Puisque l’histoire de Lyon s’écrit au présent, cette traboule est rentrée dans la légende en octobre 1999, du fait de son implantation stratégique. Non seulement le passage débouche au 7 rue Puits-Gaillot, descendant à travers plusieurs volées d’escalier jusqu’à l’hôtel de ville, mais il a un temps accueilli les locaux de Lyon Capitale.

Lorsque le président chinois Jiang Zemin fut reçu en mairie de Lyon, le journal permit au dissident Wei Jingsheng d’interpeller le chef d’État au mégaphone depuis le balcon, au nez et à la barbe d’un service de sécurité qui ignorait tout de ce passage secret.

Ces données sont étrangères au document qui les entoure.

-- ==== Sys2Proof/Tests/Slice0.lean ====
section
/-! SUPPORT. Tests: well-formedness refusals, words decoded by hand, one-step behaviours with the results that
95_test_vectors.md gives, and for every obligation with hypotheses a witness that they can be met. -/

namespace Sys2Proof.Tests

open Sys2Proof Sys2Proof.Machine

/-- The reset state with the two slots, the expectation and the buffer given. -/
def mk (rsp dat : Slot) (e : ExpLen) (buf : List Byte) : State :=
  { State.reset with rspSlot := rsp, datSlot := dat, expLen := e, buf := buf }

/-- A state whose next write is answered so. -/
def answering (a : TxResult) (s : State) : State := { s with txAnswers := [a] }

/-- A state with the buffer capacity given. -/
def capped (c : Nat) (s : State) : State := { s with cfg := { s.cfg with bufCap := some c } }

/-- A state with the greatest Data frame length given. -/
def lenMaxed (n : Nat) (s : State) : State := { s with cfg := { s.cfg with lenMax := n } }

/-- A state in which the expectation survives a valid Data frame. -/
def kept (s : State) : State := { s with cfg := { s.cfg with keepLenAfterData := true } }

/-- A state in which the command timer exists. -/
def timed (s : State) : State := { s with cfg := { s.cfg with tCmd := some 1000 } }

/-- A state with the events due given. -/
def due (l : List Input) (s : State) : State := { s with inbox := l }

/-- The state an outcome leads to. -/
def after (o : Host.Outcome State Fault Refusal) : Option State :=
  match o with
  | .next t => some t
  | .fault _ => none
  | .refused _ => none

/-- Why an outcome is a refusal. -/
def refusal (o : Host.Outcome State Fault Refusal) : Option Refusal :=
  match o with
  | .next _ => none
  | .fault _ => none
  | .refused r => some r

/-- `ACK0` of 95_test_vectors.md. -/
def ack0 : List Byte := [0x55, 0xAA, 0x01, 0x00, 0x00, 0x00, 0x00, 0x00, 0x30, 0x00, 0x30, 0x01]

/-- `ACK5`. -/
def ack5 : List Byte := [0x55, 0xAA, 0x01, 0x00, 0x05, 0x00, 0x00, 0x00, 0x30, 0x00, 0x35, 0x01]

/-- `NACKC`. -/
def nackC : List Byte := [0x55, 0xAA, 0x01, 0x00, 0x0C, 0x10, 0x00, 0x00, 0x31, 0x00, 0x4D, 0x01]

/-- `BAD0`. -/
def bad0 : List Byte := [0x55, 0xAA, 0x01, 0x00, 0x00, 0x00, 0x00, 0x00, 0x30, 0x00, 0x31, 0x01]

/-- `DAT3`. -/
def dat3 : List Byte := [0x5A, 0xA5, 0x01, 0x00, 0x01, 0x02, 0x03, 0x06, 0x01]

/-! ### Well-formedness: what each check refuses -/

theorem test_wf_other_is_not_ack : Instr.wf (.rspOther 1 0 0 0x0030) = false := by decide
theorem test_wf_other_is_not_nack : Instr.wf (.rspOther 1 0 0 0x0031) = false := by decide
theorem test_wf_badsum_is_wrong : Instr.wf (.rspBadsum 1 5 0 0x0030 0x0135) = false := by decide
theorem test_wf_expect_holds_fixed_fields : Instr.wf (.expect 5) = false := by decide
theorem test_wf_write_of_a_broken_frame : Instr.wf (.txWrite bad0) = false := by decide
theorem test_wf_write_of_a_short_frame : Instr.wf (.txWrite [0x5A, 0xA5, 0x01, 0x00, 0x01]) = false := by decide
theorem test_wf_write_of_a_foreign_device :
    Instr.wf (.txWrite [0x5A, 0xA5, 0x07, 0x00, 0x06, 0x01]) = false := by decide

/-! ### Decoding: words written out from R51 to R53, R63 and R65 -/

/-- V7. -/
theorem test_decode_cmd :
    decode (.txFrame [0x55, 0xAA, 0x01, 0x00, 0xD4, 0xC3, 0xB2, 0xA1, 0x34, 0x12, 0x30, 0x04])
      = .ok (.cmd 0x1234 0xA1B2C3D4) := by rfl
/-- V20: 16 bits of parameter, 16 bits reserved. -/
theorem test_decode_ack :
    decode (.rxFrame [0x55, 0xAA, 0x01, 0x00, 0xFE, 0xFF, 0xFF, 0xFF, 0x30, 0x00, 0x2B, 0x05])
      = .ok (.rspAck 1 0xFFFE 0xFFFF) := by rfl
/-- V16. -/
theorem test_decode_nack :
    decode (.rxFrame [0x55, 0xAA, 0x01, 0x00, 0x12, 0x10, 0x00, 0x00, 0x31, 0x00, 0x53, 0x01])
      = .ok (.rspNack 1 0x1012 0) := by rfl
/-- V17. -/
theorem test_decode_other :
    decode (.rxFrame [0x55, 0xAA, 0x01, 0x00, 0x00, 0x00, 0x00, 0x00, 0x32, 0x00, 0x32, 0x01])
      = .ok (.rspOther 1 0 0 0x0032) := by rfl
/-- V22: `ACK5` with byte 4 changed. -/
theorem test_decode_badsum :
    decode (.rxFrame [0x55, 0xAA, 0x01, 0x00, 0x04, 0x00, 0x00, 0x00, 0x30, 0x00, 0x35, 0x01])
      = .ok (.rspBadsum 1 4 0 0x0030 0x0135) := by rfl
/-- V31. -/
theorem test_decode_dat : decode (.rxFrame dat3) = .ok (.dat 1 [1, 2, 3] 0x0106) := by rfl
/-- V30 and one byte less: the shortest Data frame. -/
theorem test_decode_dat_shortest :
    decode (.txFrame [0x5A, 0xA5, 0x01, 0x00, 0x00, 0x01]) = .ok (.dat 1 [] 0x0100) ∧
    decode (.txFrame [0x5A, 0xA5, 0x01, 0x00, 0x00]) = .error .wrongLength ∧
    decode (.rxFrame [0x5A, 0xA5, 0x01, 0x00, 0x00]) = .error .wrongLength := ⟨rfl, rfl, rfl⟩
/-- R63: the select codes, as the table's two bits. -/
theorem test_decode_sendCmd : decodeTableWord 2 0b01 = some (.sendCmd 0 0) := by decide
theorem test_decode_sendData : decodeTableWord 2 0b10 = some (.sendData []) := by decide
theorem test_decode_recvData : decodeTableWord 8 0b11 = some (.recvData 0) := by decide
theorem test_decode_reserved : decodeTableWord 8 0b00 = some .reqReserved := by decide
theorem test_decode_feed : decode (.input (.rx [0x55])) = .ok (.feed [0x55]) := by rfl
theorem test_decode_dataTimeout : decode (.input .tmrData) = .ok .dataTimeout := by rfl
theorem test_decode_cmdTimeout : decode (.input .tmrCmd) = .ok .cmdTimeout := by rfl
theorem test_decode_reset : decode (.input .rst) = .ok .reset := by rfl
/-- The rows without select or frame have no encoding (R65). -/
theorem test_encode_internal :
    [encode .extract, encode (.expect 6), encode .unexpect, encode (.txWrite dat3)] = [none, none, none, none] := by
  decide
/-- V21, V28, R53: the names of what is no frame. -/
theorem test_decode_refusals :
    decode (.rxFrame [0x55]) = .error .tooShort ∧ decode (.rxFrame [0x54, 0xAA, 0x01]) = .error .unknownHeader ∧
    decode (.rxFrame (ack5 ++ [0])) = .error .wrongLength ∧ decode (.txFrame bad0) = .error .badChecksum ∧
    decode (.txFrame [0x5A, 0xA5, 0x07, 0x00, 0x06, 0x01]) = .error .foreignDevId := by
  exact ⟨rfl, rfl, rfl, rfl, rfl⟩
/-- A table word is its bytes in wire order: `ACK5` read with byte 0 lowest. -/
theorem test_table_word_ack :
    decodeTableWord 96 0x01350030000000050001AA55 = some (.rspAck 1 5 0) := by decide
/-- The word placed for the fetch is the one the next step runs: `RECV_DATA` with `n = 0` is refused (R108). -/
theorem test_fetch_word_request :
    (after (step (State.reset.withFetchWord 2 0b11))).map State.cplLog = some [.datInvalid] := by decide
/-- Likewise `DAT0`: the frame is extracted, leaving no expectation. -/
theorem test_fetch_word_data :
    (after (step (State.reset.withFetchWord 48 0x01000001A55A))).map (fun t => (t.buf, t.expLen))
      = some ([], .unknown) := by decide

/-! ### Behaviour -/

/-- V9. -/
theorem test_cmd_writes_its_frame :
    (after (exec (.cmd 0xFFFF 0xFFFFFFFF) (answering .ok State.reset))).map State.txLog = some
      [⟨[0x55, 0xAA, 0x01, 0x00, 0xFF, 0xFF, 0xFF, 0xFF, 0xFF, 0xFF, 0xFA, 0x06], .ok⟩] := by decide
/-- V14. -/
theorem test_ack_settles :
    (after (exec (.rspAck 1 5 0) (mk .pending .empty .unknown []))).map (fun t => (t.rspSlot, t.cplLog))
      = some (.empty, [.cmdOk 5]) := by decide
/-- V27. -/
theorem test_ack_unsolicited :
    (after (exec (.rspAck 1 5 0) State.reset)).map State.cplLog = some [] := by decide
/-- V15. -/
theorem test_nack_settles :
    (after (exec (.rspNack 1 0x100C 0) (mk .pending .empty .unknown []))).map State.cplLog
      = some [.cmdNack 0x100C] := by decide
/-- V56: the echo. -/
theorem test_other_settles :
    (after (exec (.rspOther 1 1 0 0x0012) (mk .pending .empty .unknown []))).map State.cplLog
      = some [.cmdBadStatus 0x0012 1] := by decide
/-- V22: both operations stay pending. -/
theorem test_badsum_drops :
    (after (exec (.rspBadsum 1 4 0 0x0030 0x0135) (mk .pending .pending (.known 30) dat3))).map
      (fun t => (t.buf, t.expLen, t.rspSlot, t.datSlot)) = some ([], .unknown, .pending, .pending) := by decide
/-- V31. -/
theorem test_dat_settles :
    (after (exec (.dat 1 [1, 2, 3] 0x0106) (mk .empty .pending (.known 9) []))).map
      (fun t => (t.expLen, t.datSlot, t.cplLog)) = some (.unknown, .empty, [.datOk [1, 2, 3]]) := by decide
/-- V50. -/
theorem test_dat_bad_drops :
    (after (exec (.dat 1 [1, 255, 3] 0x0106) (mk .empty .pending (.known 9) []))).map
      (fun t => (t.expLen, t.datSlot, t.cplLog)) = some (.unknown, .pending, []) := by decide
/-- V4. -/
theorem test_sendCmd_arms :
    (after (exec (.sendCmd 0x0012 1) (answering .ok State.reset))).map (fun t => (t.rspSlot, t.txLog)) = some (.pending,
      [⟨[0x55, 0xAA, 0x01, 0x00, 0x01, 0x00, 0x00, 0x00, 0x12, 0x00, 0x13, 0x01], .ok⟩]) := by decide
/-- V10. -/
theorem test_sendCmd_reuse :
    (after (exec (.sendCmd 0x0012 0) (answering .ok (mk .pending .empty .unknown [])))).map
      (fun t => (t.txLog, t.cplLog)) = some ([], [.cmdReuse]) := by decide
/-- V31. -/
theorem test_sendData_writes :
    (after (exec (.sendData [1, 2, 3]) (answering .ok State.reset))).map (fun t => (t.txLog, t.cplLog))
      = some ([⟨dat3, .ok⟩], [.sndOk]) := by decide
/-- V41. -/
theorem test_sendData_write_fails :
    (after (exec (.sendData [1, 2, 3]) (answering .fail State.reset))).map (fun t => (t.txLog, t.cplLog))
      = some ([⟨dat3, .fail⟩], [.sndTxErr]) := by decide
/-- V42. -/
theorem test_recvData_reuse :
    (after (exec (.recvData 9) (mk .empty .pending (.known 30) []))).map (fun t => (t.expLen, t.cplLog))
      = some (.known 30, [.datReuse]) := by decide
/-- V43: 5 is out of range. -/
theorem test_recvData_range :
    (after (exec (.recvData 5) State.reset)).map (fun t => (t.expLen, t.datSlot, t.cplLog))
      = some (.unknown, .empty, [.datInvalid]) := by decide
/-- V12. -/
theorem test_reserved_is_illegal :
    (after (exec .reqReserved State.reset)).map State.cplLog = some [.illegalOp] := by decide
/-- V25: the mismatch takes the good frame behind it. -/
theorem test_feed_mismatch_discards :
    (after (exec (.feed (bad0 ++ ack5)) (mk .pending .empty .unknown []))).map
      (fun t => (t.buf, t.rspSlot, t.cplLog)) = some ([], .pending, []) := by decide
/-- V59: 12 bytes and 5 bytes with a capacity of 16. -/
theorem test_feed_overflow :
    (after (exec (.feed (List.replicate 5 0)) (capped 16 (mk .empty .empty .unknown (List.replicate 12 0))))).map
      (fun t => (t.buf.length, t.fault)) = some (12, some .bufferOverflow) := by decide
/-- V44: the buffer is kept. -/
theorem test_dataTimeout_keeps_buffer :
    (after (exec .dataTimeout (mk .empty .pending (.known 30) [0x5A, 0xA5, 0x01, 0x00, 0x10, 0x11]))).map
      (fun t => (t.buf, t.expLen, t.cplLog))
      = some ([0x5A, 0xA5, 0x01, 0x00, 0x10, 0x11], .unknown, [.datTimeout]) := by decide
/-- V54 (a): disabled once the frame has settled the receive. -/
theorem test_dataTimeout_disabled : refusal (exec .dataTimeout State.reset) = some .notEnabled := by decide
/-- R98. -/
theorem test_cmdTimeout_settles :
    (after (exec .cmdTimeout (timed (mk .pending .empty .unknown [])))).map (fun t => (t.rspSlot, t.cplLog))
      = some (.empty, [.cmdTimeout]) := by decide
/-- R98: by default the event does not exist. -/
theorem test_cmdTimeout_absent :
    refusal (exec .cmdTimeout (mk .pending .empty .unknown [])) = some .notEnabled := by decide
/-- V58. -/
theorem test_reset_abandons :
    after (exec .reset (mk .pending .pending (.known 30) [0x5A, 0xA5, 0x01])) = some State.reset := by decide
/-- V53: the Data frame before the Response, in the order of the frames. -/
theorem test_extract_order :
    (after (exec .extract (mk .pending .pending (.known 9) (dat3 ++ ack0)))).map (fun t => (t.buf, t.cplLog))
      = some ([], [.datOk [1, 2, 3], .cmdOk 0]) := by decide
/-- V48: the second Data frame finds no expectation and waits. -/
theorem test_extract_second_data_waits :
    (after (exec .extract (mk .empty .pending (.known 9) (dat3 ++ dat3)))).map (fun t => (t.buf, t.expLen))
      = some (dat3, .unknown) := by decide
/-- R79: nothing is extracted. -/
theorem test_expect_sets :
    (after (exec (.expect 9) (mk .empty .empty .unknown dat3))).map (fun t => (t.expLen, t.buf))
      = some (.known 9, dat3) := by decide
/-- R80. -/
theorem test_unexpect_clears :
    (after (exec .unexpect (mk .empty .pending (.known 9) dat3))).map (fun t => (t.expLen, t.buf))
      = some (.unknown, dat3) := by decide
/-- R36. -/
theorem test_txWrite_logs :
    (after (exec (.txWrite dat3) (answering .fail State.reset))).map (fun t => (t.txLog, t.txAnswers))
      = some ([⟨dat3, .fail⟩], []) := by decide

/-! ### Witnesses: states and operands that meet the hypotheses of each obligation, clause by clause -/

/-- No state built with `mk` is faulted: the hypothesis `s.fault = none` of most obligations. -/
theorem mk_fault (rsp dat : Slot) (e : ExpLen) (buf : List Byte) : (mk rsp dat e buf).fault = none := rfl

/-- A pending receive with its expectation meets the invariant. -/
theorem inv_of_wait (e : List Byte) : (mk .empty .pending (.known 9) e).Inv := by
  refine ⟨rfl, rfl, rfl, rfl, rfl⟩

/-- Anything may be pending and buffered while no length is expected. -/
theorem inv_of_unknown (a b : Slot) (e : List Byte) : (mk a b .unknown e).Inv := by
  refine ⟨rfl, rfl, rfl, rfl, rfl⟩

Depuis, la traboule mérite son surnom de « traboule des droits de l’homme ». 


 8/ 29 rue Imbert-Colomès, la canute

Plus haut dans les Pentes, impossible de ne pas citer la cour des Voraces, qui, en dépit de sa popularité internationale, voit davantage passer de Lyonnais débaroulant de la Croix-Rousse que de touristes. Loin d’un folklore désuet en voie de disneylandisation, les Croix-Roussiens n’ont jamais cessé de trabouler. Lors des rassemblements nocturnes sauvages contre la réforme des retraites début 2023, ces passages ont d’ailleurs donné lieu à de longues heures de jeu du chat et de la souris entre forces de l’ordre et manifestants. 


9/ 5 petite rue des Feuillants, la majestueuse

En redescendant vers le Rhône, impossible de manquer cet escalier à couper le souffle, rescapé d’un couvent du XVIIe siècle. Noircie jusqu’à sa restauration il y a une vingtaine d’années, sa blancheur immaculée lui a été rendue après conventionnement avec la copropriété, qui donne également sur le 4 rue de Thou. 


10/ 9 rue Laurencin, la seule en Presqu’île

Notre tour s’achève dans la cour des Trois-Passages, seule cour conventionnée en Presqu’île, qui compte pourtant d’innombrables passages rue des Marronniers, rue Mercière, rue Auguste-Comte, rue Tupin ou encore rue Franklin. Elle sert néanmoins de parking et mériterait un sérieux rafraîchissement.